======== Exercise data ========

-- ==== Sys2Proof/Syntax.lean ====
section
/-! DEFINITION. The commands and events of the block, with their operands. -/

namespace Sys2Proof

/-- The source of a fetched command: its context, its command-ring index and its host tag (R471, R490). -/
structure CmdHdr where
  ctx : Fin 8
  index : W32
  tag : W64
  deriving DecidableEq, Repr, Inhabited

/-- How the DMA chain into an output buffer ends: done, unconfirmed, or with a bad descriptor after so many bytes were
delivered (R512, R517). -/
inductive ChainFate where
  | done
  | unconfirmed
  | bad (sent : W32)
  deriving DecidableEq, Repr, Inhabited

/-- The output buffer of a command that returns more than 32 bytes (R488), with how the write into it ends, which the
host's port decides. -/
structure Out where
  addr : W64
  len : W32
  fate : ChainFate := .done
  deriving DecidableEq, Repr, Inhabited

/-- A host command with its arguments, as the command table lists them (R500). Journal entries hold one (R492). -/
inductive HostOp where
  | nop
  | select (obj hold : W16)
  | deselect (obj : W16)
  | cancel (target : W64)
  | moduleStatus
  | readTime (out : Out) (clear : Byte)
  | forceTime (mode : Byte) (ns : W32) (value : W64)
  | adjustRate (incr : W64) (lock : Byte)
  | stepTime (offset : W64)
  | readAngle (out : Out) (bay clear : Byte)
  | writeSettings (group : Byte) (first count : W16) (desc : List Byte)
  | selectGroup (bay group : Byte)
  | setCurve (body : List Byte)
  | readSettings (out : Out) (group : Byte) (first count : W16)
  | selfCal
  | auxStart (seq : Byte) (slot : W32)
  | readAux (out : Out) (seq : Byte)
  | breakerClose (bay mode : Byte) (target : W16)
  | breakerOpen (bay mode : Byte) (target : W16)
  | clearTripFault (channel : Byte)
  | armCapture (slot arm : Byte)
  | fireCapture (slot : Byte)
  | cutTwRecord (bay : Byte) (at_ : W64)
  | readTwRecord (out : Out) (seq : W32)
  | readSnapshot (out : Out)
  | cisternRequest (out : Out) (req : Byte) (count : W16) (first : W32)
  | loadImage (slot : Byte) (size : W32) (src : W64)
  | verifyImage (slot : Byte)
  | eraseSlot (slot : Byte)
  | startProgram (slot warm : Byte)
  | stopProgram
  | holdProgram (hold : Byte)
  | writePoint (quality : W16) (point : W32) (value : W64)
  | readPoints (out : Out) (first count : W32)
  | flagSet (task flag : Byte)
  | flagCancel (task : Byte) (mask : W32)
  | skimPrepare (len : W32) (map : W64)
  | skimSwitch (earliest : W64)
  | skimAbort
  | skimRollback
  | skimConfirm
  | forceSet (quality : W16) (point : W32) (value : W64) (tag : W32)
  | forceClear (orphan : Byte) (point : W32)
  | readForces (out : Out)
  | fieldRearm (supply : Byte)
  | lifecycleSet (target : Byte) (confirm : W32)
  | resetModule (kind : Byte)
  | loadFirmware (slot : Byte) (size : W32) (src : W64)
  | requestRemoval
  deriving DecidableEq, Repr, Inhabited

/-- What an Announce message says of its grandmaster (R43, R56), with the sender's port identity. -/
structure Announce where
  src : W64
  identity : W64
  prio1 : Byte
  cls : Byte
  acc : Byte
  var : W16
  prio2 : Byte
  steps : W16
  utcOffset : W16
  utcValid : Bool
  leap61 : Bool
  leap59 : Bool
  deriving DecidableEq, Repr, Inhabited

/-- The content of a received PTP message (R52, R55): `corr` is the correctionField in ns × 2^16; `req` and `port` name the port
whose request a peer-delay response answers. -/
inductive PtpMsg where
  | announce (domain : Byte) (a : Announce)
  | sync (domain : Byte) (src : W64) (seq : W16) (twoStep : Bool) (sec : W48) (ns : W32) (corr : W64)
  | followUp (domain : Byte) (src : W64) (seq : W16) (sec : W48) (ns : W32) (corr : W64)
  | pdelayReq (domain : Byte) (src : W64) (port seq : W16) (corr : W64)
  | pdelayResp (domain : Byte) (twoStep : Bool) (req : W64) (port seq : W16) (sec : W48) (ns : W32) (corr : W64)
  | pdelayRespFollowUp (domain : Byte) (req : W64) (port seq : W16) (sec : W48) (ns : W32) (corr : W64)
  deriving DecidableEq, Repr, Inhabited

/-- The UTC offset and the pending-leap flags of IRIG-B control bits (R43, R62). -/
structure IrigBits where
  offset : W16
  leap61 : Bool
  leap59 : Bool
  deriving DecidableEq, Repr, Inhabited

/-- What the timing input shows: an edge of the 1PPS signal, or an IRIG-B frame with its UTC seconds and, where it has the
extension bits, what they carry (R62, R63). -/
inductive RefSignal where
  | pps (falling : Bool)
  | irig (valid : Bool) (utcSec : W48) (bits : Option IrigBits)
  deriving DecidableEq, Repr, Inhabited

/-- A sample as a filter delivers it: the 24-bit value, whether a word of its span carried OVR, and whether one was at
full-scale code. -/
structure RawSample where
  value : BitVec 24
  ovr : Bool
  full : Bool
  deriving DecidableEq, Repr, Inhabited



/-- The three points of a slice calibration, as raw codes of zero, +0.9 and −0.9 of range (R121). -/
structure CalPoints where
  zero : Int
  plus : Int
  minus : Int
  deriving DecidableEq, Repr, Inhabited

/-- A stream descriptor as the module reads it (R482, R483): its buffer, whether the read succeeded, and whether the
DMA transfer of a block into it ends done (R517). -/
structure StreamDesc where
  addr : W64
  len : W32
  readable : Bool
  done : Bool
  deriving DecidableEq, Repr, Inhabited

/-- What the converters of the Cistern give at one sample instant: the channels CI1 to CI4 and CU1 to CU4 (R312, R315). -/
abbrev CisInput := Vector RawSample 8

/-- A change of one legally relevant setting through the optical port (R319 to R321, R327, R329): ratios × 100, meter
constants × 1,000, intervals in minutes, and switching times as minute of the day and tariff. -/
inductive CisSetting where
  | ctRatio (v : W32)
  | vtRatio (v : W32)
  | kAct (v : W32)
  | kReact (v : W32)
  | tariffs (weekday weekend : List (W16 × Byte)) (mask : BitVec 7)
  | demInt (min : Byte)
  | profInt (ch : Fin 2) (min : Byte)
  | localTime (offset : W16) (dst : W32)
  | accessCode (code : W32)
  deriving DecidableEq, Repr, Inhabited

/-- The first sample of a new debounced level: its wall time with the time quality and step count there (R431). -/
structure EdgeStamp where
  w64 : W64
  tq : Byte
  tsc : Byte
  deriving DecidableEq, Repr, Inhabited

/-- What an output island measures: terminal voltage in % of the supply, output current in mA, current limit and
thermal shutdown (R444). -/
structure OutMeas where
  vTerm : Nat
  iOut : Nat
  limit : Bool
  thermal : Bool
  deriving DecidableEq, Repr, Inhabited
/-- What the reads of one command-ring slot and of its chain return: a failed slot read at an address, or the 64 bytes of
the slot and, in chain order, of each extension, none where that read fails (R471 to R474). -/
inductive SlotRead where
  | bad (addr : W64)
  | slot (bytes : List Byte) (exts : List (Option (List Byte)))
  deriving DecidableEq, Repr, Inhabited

========
======== Exercise data ========

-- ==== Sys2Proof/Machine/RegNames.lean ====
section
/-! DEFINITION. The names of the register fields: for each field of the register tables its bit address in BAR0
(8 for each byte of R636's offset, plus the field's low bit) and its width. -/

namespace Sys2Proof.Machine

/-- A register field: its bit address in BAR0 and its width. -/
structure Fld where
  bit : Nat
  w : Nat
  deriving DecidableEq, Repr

========
======== Exercise data ========

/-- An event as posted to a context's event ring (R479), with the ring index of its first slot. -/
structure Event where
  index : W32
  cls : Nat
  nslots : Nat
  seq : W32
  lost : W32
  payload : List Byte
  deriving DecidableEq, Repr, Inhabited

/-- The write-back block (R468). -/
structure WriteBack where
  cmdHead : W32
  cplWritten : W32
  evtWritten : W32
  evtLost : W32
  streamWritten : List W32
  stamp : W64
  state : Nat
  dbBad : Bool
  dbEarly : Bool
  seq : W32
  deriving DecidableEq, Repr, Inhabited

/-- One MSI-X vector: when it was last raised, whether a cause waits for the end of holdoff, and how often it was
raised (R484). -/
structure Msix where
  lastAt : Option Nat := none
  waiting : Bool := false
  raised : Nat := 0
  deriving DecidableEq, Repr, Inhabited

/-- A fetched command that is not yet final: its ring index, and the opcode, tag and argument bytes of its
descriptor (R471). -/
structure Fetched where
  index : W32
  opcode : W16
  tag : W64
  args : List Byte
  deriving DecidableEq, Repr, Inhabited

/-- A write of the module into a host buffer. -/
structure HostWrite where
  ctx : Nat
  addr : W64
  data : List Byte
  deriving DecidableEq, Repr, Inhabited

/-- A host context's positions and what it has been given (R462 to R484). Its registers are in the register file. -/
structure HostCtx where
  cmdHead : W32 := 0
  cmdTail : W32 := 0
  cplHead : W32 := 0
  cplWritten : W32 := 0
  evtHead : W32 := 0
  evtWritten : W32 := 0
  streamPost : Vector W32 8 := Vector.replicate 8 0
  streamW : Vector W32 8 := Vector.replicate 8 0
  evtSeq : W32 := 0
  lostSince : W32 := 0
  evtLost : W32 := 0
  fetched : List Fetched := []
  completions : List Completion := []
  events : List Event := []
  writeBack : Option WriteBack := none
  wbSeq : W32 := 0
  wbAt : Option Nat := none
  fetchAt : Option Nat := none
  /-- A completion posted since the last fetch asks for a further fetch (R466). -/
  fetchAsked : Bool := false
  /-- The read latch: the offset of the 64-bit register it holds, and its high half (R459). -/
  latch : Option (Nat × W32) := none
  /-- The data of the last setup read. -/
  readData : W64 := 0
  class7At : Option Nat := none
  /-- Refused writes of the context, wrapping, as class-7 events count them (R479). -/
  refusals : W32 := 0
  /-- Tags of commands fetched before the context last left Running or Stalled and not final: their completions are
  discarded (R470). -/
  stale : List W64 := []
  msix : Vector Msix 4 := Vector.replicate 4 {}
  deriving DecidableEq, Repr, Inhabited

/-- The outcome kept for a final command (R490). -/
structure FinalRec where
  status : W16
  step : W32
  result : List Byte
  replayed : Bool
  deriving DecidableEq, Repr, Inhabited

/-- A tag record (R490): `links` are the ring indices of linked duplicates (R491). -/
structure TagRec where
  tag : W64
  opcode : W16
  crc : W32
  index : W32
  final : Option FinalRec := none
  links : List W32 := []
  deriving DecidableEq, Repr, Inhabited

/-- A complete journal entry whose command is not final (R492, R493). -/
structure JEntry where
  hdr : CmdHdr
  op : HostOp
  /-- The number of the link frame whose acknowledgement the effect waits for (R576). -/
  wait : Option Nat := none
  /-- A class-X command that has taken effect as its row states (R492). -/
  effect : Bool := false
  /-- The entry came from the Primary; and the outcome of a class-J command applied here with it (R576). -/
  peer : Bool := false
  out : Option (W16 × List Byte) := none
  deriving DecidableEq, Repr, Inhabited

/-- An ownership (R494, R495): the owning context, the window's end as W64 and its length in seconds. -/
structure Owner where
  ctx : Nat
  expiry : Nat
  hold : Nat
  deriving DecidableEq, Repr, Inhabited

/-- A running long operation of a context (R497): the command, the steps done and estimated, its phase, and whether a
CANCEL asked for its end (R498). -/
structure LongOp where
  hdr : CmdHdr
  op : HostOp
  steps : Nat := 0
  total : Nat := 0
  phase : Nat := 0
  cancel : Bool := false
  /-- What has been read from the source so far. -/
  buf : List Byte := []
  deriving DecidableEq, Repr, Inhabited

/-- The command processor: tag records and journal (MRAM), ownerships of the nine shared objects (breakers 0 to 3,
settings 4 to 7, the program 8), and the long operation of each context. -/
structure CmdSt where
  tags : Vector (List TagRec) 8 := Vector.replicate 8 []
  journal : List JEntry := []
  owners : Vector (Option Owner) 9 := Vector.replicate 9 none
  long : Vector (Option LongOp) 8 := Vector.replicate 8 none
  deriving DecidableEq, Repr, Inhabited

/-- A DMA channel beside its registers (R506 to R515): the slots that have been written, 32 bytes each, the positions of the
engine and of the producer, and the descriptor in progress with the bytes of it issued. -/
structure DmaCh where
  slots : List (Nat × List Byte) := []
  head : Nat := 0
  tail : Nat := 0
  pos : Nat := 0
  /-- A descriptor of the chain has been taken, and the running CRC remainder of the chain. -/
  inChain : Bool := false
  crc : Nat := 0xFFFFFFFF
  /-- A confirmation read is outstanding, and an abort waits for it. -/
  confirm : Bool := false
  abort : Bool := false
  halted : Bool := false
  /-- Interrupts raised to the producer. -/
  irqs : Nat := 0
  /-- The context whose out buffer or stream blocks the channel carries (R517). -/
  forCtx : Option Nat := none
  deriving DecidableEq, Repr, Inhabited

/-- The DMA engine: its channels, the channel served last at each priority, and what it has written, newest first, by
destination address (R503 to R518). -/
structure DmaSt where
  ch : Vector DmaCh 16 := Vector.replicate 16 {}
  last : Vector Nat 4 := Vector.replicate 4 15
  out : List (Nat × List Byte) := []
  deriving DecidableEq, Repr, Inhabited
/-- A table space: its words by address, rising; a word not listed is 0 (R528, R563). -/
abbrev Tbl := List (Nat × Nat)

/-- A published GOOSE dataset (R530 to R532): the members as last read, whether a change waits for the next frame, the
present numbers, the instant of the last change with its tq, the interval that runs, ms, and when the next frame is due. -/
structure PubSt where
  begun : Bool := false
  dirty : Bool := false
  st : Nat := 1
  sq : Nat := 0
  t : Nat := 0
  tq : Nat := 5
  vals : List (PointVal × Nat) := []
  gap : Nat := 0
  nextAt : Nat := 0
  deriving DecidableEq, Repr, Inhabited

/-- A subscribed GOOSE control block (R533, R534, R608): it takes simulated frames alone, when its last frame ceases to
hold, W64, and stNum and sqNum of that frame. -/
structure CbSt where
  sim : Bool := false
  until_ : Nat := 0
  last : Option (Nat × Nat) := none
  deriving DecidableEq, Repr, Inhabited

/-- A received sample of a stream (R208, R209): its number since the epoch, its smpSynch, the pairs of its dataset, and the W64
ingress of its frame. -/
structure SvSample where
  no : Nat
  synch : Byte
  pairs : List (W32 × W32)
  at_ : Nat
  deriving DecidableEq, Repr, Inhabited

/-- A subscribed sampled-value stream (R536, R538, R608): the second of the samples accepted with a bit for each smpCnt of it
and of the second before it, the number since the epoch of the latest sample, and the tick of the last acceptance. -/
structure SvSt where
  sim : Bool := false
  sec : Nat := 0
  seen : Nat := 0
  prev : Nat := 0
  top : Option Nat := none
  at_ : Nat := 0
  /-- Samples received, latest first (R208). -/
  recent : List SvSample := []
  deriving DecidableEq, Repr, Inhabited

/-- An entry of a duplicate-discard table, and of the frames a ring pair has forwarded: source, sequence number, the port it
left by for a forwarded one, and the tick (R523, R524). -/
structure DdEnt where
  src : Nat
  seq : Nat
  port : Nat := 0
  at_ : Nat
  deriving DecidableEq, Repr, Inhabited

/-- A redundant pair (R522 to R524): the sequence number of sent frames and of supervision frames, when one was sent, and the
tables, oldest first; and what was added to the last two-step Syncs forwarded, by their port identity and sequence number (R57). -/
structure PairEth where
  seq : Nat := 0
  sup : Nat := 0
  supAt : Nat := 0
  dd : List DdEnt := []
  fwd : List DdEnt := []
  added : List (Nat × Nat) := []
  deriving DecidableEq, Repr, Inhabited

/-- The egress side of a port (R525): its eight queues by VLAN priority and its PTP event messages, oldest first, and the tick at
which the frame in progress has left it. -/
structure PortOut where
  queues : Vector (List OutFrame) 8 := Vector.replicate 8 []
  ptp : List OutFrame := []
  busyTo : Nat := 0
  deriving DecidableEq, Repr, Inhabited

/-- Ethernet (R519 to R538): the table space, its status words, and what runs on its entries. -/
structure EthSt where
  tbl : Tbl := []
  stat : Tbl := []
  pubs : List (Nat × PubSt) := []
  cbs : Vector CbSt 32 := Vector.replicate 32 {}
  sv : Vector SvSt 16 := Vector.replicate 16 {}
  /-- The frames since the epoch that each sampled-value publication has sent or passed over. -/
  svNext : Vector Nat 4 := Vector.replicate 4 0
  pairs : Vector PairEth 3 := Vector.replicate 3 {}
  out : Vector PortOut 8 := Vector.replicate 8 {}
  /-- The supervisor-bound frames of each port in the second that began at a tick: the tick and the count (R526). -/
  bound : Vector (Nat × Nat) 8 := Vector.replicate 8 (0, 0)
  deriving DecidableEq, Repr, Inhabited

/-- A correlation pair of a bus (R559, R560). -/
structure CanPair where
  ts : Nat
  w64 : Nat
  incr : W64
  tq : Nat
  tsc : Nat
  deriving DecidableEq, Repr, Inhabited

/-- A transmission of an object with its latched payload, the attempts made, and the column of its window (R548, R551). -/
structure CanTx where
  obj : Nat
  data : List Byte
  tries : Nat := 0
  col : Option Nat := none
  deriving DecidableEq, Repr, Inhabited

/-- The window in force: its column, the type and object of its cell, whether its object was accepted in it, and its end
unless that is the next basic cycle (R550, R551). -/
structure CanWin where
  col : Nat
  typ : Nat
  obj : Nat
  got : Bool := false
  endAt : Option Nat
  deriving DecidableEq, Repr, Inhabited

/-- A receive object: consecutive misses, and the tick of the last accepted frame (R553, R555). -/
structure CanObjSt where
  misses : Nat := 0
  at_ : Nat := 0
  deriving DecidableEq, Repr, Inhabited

========

**Exercise description**
Would you print exactly, and only, the lines of the data above from the line with "abbrev CisInput := Vector RawSample 8" through the line with "current limit and", inclusive?

**Answer to the exercise**
abbrev CisInput := Vector RawSample 8

/-- A change of one legally relevant setting through the optical port (R319 to R321, R327, R329): ratios × 100, meter
constants × 1,000, intervals in minutes, and switching times as minute of the day and tariff. -/
inductive CisSetting where
  | ctRatio (v : W32)
  | vtRatio (v : W32)
  | kAct (v : W32)
  | kReact (v : W32)
  | tariffs (weekday weekend : List (W16 × Byte)) (mask : BitVec 7)
  | demInt (min : Byte)
  | profInt (ch : Fin 2) (min : Byte)
  | localTime (offset : W16) (dst : W32)
  | accessCode (code : W32)
  deriving DecidableEq, Repr, Inhabited

/-- The first sample of a new debounced level: its wall time with the time quality and step count there (R431). -/
structure EdgeStamp where
  w64 : W64
  tq : Byte
  tsc : Byte
  deriving DecidableEq, Repr, Inhabited

/-- What an output island measures: terminal voltage in % of the supply, output current in mA, current limit and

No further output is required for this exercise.